▶ Task objective
Please return every line in the entries below with the word "ofBool" in it.
= = = = =
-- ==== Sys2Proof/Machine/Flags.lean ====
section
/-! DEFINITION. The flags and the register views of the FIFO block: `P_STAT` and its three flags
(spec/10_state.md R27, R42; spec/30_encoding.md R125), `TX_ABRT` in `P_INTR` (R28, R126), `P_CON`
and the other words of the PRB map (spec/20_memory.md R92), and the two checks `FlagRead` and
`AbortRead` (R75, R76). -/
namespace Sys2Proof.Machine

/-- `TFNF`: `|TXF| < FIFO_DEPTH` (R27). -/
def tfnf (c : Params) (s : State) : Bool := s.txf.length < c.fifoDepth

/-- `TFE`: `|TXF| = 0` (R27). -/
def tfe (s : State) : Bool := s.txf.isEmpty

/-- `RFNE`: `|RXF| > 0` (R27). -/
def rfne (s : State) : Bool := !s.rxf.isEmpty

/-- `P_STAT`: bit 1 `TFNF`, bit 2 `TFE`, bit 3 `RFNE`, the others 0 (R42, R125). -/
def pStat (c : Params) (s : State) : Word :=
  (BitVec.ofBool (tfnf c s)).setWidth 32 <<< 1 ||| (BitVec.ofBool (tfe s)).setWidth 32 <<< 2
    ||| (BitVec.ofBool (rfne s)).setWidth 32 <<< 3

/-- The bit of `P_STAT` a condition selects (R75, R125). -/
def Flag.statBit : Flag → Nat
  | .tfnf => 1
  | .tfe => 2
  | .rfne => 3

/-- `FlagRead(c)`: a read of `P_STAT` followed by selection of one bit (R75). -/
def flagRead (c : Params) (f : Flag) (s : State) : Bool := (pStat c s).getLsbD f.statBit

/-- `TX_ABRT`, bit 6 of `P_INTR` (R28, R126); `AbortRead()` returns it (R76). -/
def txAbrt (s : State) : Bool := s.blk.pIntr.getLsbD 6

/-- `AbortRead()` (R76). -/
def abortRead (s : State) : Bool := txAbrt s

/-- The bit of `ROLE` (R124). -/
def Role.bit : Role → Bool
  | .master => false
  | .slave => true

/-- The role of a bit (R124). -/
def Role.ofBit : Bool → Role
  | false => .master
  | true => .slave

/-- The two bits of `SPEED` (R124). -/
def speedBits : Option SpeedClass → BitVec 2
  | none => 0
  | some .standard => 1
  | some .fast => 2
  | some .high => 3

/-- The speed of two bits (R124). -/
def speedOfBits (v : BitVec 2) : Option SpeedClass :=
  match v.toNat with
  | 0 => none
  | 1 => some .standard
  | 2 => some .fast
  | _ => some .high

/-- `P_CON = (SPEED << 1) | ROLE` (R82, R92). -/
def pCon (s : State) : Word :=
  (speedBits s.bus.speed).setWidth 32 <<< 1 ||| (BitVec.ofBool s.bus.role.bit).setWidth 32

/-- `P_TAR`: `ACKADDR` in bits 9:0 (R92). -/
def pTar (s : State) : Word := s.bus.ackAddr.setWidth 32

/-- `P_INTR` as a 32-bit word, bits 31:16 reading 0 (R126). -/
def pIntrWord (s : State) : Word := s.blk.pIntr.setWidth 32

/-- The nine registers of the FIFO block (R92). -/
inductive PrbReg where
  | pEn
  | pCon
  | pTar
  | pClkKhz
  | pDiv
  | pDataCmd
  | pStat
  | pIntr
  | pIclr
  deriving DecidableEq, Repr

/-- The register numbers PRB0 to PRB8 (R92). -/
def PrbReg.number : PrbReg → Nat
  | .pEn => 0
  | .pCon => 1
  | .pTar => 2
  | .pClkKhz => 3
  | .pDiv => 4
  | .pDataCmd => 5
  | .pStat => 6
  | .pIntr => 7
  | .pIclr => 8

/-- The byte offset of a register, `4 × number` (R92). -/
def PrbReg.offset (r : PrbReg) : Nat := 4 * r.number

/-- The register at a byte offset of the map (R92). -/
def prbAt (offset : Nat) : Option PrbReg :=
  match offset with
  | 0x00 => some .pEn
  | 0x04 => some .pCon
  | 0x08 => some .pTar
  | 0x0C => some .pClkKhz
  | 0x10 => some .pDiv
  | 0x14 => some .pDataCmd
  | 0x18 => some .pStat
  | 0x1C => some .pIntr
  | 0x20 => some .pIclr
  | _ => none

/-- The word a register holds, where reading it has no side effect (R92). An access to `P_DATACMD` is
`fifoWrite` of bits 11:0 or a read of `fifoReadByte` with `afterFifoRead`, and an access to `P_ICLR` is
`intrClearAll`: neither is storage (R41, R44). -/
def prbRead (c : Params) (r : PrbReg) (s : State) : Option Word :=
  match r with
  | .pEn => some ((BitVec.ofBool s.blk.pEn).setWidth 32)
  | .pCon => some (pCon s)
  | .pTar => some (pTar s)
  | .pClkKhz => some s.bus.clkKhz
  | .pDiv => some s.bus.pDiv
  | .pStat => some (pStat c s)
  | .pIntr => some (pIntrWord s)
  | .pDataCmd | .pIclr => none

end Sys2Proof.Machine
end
= = = = =
▶ Response to the exercise
  (BitVec.ofBool (tfnf c s)).setWidth 32 <<< 1 ||| (BitVec.ofBool (tfe s)).setWidth 32 <<< 2
    ||| (BitVec.ofBool (rfne s)).setWidth 32 <<< 3
  (speedBits s.bus.speed).setWidth 32 <<< 1 ||| (BitVec.ofBool s.bus.role.bit).setWidth 32
  | .pEn => some ((BitVec.ofBool s.blk.pEn).setWidth 32)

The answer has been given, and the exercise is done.